===== Data shown
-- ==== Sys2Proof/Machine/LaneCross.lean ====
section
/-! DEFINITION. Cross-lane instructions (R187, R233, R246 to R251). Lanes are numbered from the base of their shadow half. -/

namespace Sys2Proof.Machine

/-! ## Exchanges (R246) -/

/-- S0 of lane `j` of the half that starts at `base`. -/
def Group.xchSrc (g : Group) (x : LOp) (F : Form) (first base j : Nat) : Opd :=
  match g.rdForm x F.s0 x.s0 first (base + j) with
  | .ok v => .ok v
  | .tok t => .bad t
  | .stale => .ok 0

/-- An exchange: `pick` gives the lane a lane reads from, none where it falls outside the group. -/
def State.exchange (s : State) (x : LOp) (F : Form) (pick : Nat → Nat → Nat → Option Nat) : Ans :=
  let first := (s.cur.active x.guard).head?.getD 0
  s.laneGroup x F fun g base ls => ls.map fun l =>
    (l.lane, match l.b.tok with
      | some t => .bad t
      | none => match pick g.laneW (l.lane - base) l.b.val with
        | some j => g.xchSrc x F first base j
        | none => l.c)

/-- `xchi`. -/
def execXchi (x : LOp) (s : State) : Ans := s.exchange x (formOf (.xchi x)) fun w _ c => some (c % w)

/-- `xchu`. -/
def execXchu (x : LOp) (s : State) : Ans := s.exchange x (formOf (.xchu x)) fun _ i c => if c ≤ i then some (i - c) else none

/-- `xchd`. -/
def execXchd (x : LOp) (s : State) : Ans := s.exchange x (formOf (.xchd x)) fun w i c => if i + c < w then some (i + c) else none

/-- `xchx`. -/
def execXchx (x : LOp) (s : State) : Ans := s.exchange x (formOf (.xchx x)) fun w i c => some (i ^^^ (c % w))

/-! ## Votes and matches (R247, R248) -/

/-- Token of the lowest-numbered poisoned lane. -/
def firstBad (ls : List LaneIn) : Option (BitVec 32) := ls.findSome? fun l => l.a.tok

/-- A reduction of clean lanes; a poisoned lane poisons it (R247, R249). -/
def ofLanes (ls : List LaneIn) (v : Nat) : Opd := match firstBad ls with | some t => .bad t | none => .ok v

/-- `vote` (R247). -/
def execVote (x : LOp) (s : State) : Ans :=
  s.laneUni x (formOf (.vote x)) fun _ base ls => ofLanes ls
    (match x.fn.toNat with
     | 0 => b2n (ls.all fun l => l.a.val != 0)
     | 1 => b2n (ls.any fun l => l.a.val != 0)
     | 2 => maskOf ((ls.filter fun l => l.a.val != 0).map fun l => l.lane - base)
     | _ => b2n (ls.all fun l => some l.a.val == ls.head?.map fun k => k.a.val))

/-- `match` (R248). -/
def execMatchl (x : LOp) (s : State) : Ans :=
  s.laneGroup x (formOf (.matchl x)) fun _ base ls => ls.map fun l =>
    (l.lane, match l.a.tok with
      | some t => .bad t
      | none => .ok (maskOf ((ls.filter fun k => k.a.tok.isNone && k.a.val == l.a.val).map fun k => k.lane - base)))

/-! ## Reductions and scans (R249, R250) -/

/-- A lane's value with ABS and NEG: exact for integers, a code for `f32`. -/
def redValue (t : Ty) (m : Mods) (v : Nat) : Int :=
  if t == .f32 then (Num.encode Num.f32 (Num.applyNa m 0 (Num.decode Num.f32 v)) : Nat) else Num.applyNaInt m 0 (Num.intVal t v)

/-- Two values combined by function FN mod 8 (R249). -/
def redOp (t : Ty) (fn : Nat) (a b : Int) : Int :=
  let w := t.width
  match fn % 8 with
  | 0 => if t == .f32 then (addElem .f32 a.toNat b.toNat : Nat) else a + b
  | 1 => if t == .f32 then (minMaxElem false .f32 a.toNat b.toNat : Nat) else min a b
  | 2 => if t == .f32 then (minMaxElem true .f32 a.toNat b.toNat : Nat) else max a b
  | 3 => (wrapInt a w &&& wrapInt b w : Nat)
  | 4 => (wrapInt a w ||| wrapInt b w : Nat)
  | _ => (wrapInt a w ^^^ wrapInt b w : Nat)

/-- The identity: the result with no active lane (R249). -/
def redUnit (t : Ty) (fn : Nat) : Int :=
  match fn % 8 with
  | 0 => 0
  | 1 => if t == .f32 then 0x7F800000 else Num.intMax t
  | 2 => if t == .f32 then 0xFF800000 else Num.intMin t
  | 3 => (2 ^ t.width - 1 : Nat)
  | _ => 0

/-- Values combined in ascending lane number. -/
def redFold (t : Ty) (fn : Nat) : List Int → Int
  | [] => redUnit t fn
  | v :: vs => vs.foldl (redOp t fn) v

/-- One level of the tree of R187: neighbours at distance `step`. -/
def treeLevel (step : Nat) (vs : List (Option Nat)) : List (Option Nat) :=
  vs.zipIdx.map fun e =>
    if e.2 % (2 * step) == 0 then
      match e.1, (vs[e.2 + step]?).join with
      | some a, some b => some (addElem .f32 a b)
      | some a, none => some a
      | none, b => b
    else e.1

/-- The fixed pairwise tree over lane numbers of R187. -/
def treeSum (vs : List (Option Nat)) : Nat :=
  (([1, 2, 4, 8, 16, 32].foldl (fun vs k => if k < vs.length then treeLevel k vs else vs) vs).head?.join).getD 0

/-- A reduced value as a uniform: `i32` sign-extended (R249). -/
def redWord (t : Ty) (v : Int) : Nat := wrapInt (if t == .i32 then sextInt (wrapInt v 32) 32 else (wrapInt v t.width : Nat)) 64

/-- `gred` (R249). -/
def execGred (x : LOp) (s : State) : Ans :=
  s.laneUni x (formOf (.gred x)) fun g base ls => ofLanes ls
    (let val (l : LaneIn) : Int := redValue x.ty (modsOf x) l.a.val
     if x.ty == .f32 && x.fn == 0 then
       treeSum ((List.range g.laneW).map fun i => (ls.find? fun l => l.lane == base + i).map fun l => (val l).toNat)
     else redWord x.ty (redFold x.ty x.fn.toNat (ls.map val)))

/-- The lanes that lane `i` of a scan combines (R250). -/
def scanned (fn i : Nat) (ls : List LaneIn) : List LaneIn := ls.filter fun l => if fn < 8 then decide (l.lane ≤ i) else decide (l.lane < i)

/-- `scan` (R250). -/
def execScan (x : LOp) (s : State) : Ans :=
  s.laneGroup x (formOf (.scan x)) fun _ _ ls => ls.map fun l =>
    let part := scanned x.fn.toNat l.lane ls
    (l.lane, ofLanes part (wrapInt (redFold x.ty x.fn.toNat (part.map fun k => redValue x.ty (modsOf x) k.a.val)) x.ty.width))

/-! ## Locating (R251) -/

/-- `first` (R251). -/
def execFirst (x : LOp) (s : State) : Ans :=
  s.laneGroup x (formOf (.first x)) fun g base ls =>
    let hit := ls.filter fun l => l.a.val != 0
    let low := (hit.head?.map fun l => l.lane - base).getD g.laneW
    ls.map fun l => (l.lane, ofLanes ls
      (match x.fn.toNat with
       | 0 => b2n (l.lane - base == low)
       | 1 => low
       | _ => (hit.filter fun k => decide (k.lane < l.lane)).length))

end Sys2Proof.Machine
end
==========
#### [Work task]
Set down, exactly as they appear above, all lines from the one that has "def execXchu (x" down to the one that has "else max a b", including those two and no others.

#### [Result]
def execXchu (x : LOp) (s : State) : Ans := s.exchange x (formOf (.xchu x)) fun _ i c => if c ≤ i then some (i - c) else none

/-- `xchd`. -/
def execXchd (x : LOp) (s : State) : Ans := s.exchange x (formOf (.xchd x)) fun w i c => if i + c < w then some (i + c) else none

/-- `xchx`. -/
def execXchx (x : LOp) (s : State) : Ans := s.exchange x (formOf (.xchx x)) fun w i c => some (i ^^^ (c % w))

/-! ## Votes and matches (R247, R248) -/

/-- Token of the lowest-numbered poisoned lane. -/
def firstBad (ls : List LaneIn) : Option (BitVec 32) := ls.findSome? fun l => l.a.tok

/-- A reduction of clean lanes; a poisoned lane poisons it (R247, R249). -/
def ofLanes (ls : List LaneIn) (v : Nat) : Opd := match firstBad ls with | some t => .bad t | none => .ok v

/-- `vote` (R247). -/
def execVote (x : LOp) (s : State) : Ans :=
  s.laneUni x (formOf (.vote x)) fun _ base ls => ofLanes ls
    (match x.fn.toNat with
     | 0 => b2n (ls.all fun l => l.a.val != 0)
     | 1 => b2n (ls.any fun l => l.a.val != 0)
     | 2 => maskOf ((ls.filter fun l => l.a.val != 0).map fun l => l.lane - base)
     | _ => b2n (ls.all fun l => some l.a.val == ls.head?.map fun k => k.a.val))

/-- `match` (R248). -/
def execMatchl (x : LOp) (s : State) : Ans :=
  s.laneGroup x (formOf (.matchl x)) fun _ base ls => ls.map fun l =>
    (l.lane, match l.a.tok with
      | some t => .bad t
      | none => .ok (maskOf ((ls.filter fun k => k.a.tok.isNone && k.a.val == l.a.val).map fun k => k.lane - base)))

/-! ## Reductions and scans (R249, R250) -/

/-- A lane's value with ABS and NEG: exact for integers, a code for `f32`. -/
def redValue (t : Ty) (m : Mods) (v : Nat) : Int :=
  if t == .f32 then (Num.encode Num.f32 (Num.applyNa m 0 (Num.decode Num.f32 v)) : Nat) else Num.applyNaInt m 0 (Num.intVal t v)

/-- Two values combined by function FN mod 8 (R249). -/
def redOp (t : Ty) (fn : Nat) (a b : Int) : Int :=
  let w := t.width
  match fn % 8 with
  | 0 => if t == .f32 then (addElem .f32 a.toNat b.toNat : Nat) else a + b
  | 1 => if t == .f32 then (minMaxElem false .f32 a.toNat b.toNat : Nat) else min a b
  | 2 => if t == .f32 then (minMaxElem true .f32 a.toNat b.toNat : Nat) else max a b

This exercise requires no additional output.